» Your assignment
Once you find the line containing "a * sinTurn", please retype it and every line after it to the end of the entries, exactly and with nothing added.

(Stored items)
/-- A step of the wire-gauge routine begins at a multiple-of-8 tick (R154), once an open-wire pass in progress is over
(R153): every switch opens. -/
def Dev.gaugeTick (d : Dev) : Dev :=
  if d.monLive && d.nat Reg.wireGaugeState == 1 && d.bal.gaugeRow.isNone && d.bal.gaugeSteps.length < d.samp.cells
      && !d.passRunning && d.samp.tickRow % 8 == 0 then
    { d with bal := { d.bal with gaugeRow := some d.samp.tickRow, gaugeSums := .empty } }
  else d

/-- A wire-gauge routine that is due starts at a frame start unless CellCount has changed since its request; a run in
progress keeps it waiting (R153), also where a write of BalMode 1 has asked for it, which is accepted meanwhile (DESIGN CHOICE,
assumption 181). -/
def Dev.startGauge (d : Dev) : Dev :=
  match d.bal.gaugeDue with
  | some n =>
    if d.bal.run.isSome then d
    else
      let d : Dev := { d with bal := { d.bal with gaugeDue := none, gaugeSteps := [], gaugeRow := none } }
      if n == d.nat Reg.cellCount && n == d.samp.cells && d.nat Reg.wireGaugeState != 1 then
        (d.set Reg.wireGaugeState 1).gaugeTick
      else d
  | none => d

/-! ## The switches of a frame -/

/-- Rows since the frame's start. -/
def Dev.frameAge (d : Dev) : Nat := (d.samp.tickRow + 2 ^ 32 - d.bal.frameRow) % 2 ^ 32

/-- Blank mode keeps the switches of levels 7 and 8 open on rows 112 to 127 (R148). -/
def Dev.blankRow (d : Dev) : Bool := d.nat Reg.balModeInForce == 0 && 112 ≤ d.frameAge

/-- A level-8 switch is closed on rows 0 to 8D − 1, in blank mode on rows 0 to 7D − 1 (R145). -/
def Dev.onRow (d : Dev) : Bool :=
  d.frameAge < (if d.nat Reg.balModeInForce == 0 then 7 else 8) * d.nat Reg.balDuty

/-- The used tones of a run in ascending frequency: frequency in 0.125 Hz and amplitude in 1/1,024 (R156, R157). -/
def ImpRun.tones (r : ImpRun) : List (Nat × Nat) :=
  sortBy (fun a b => a.1 ≤ b.1)
    (((List.range 8).map (fun t => (nth r.freqs t, nth r.amps t))).filter (fun t => t.1 != 0))

/-- Term i of m of d(t) in 1/1,024, scaled, at the n-th output since the run's start: a_i sin(2π f_i t + φ_i) with
φ_i = −π i (i − 1) / m, in turns f n / 128,000 − i (i − 1) / 2m (R156). -/
def excTerm (m i f a n : Nat) : Int :=
  a * sinTurn (f * n * m + 64000 * (i * (i - 1)) * (2 * m - 1)) (128000 * m)

/-- The sum over the tones from the i-th on. -/
def excSum (m n : Nat) : Nat → List (Nat × Nat) → Int
  | _, [] => 0
  | i, t :: rest => excTerm m i t.1 t.2 n + excSum m n (i + 1) rest

/-- d(t) × 1,024 of the modulation period that begins at the n-th output since the run's start, rounded (R156). -/
def ImpRun.duty (r : ImpRun) (n : Nat) : Nat :=
  (roundDiv (512 * trigOne + excSum r.tones.length n 1 r.tones) trigOne).toNat

/-- d × 1,024 of the excited switches in the present modulation period. -/
def Dev.excDuty (d : Dev) : Nat :=
  match d.bal.run with
  | some r => r.duty ((d.samp.outNo + 2 ^ 33 - r.startOut) % 2 ^ 33)
  | none => 0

» Solution for this exercise
  a * sinTurn (f * n * m + 64000 * (i * (i - 1)) * (2 * m - 1)) (128000 * m)

/-- The sum over the tones from the i-th on. -/
def excSum (m n : Nat) : Nat → List (Nat × Nat) → Int
  | _, [] => 0
  | i, t :: rest => excTerm m i t.1 t.2 n + excSum m n (i + 1) rest

/-- d(t) × 1,024 of the modulation period that begins at the n-th output since the run's start, rounded (R156). -/
def ImpRun.duty (r : ImpRun) (n : Nat) : Nat :=
  (roundDiv (512 * trigOne + excSum r.tones.length n 1 r.tones) trigOne).toNat

/-- d × 1,024 of the excited switches in the present modulation period. -/
def Dev.excDuty (d : Dev) : Nat :=
  match d.bal.run with
  | some r => r.duty ((d.samp.outNo + 2 ^ 33 - r.startOut) % 2 ^ 33)
  | none => 0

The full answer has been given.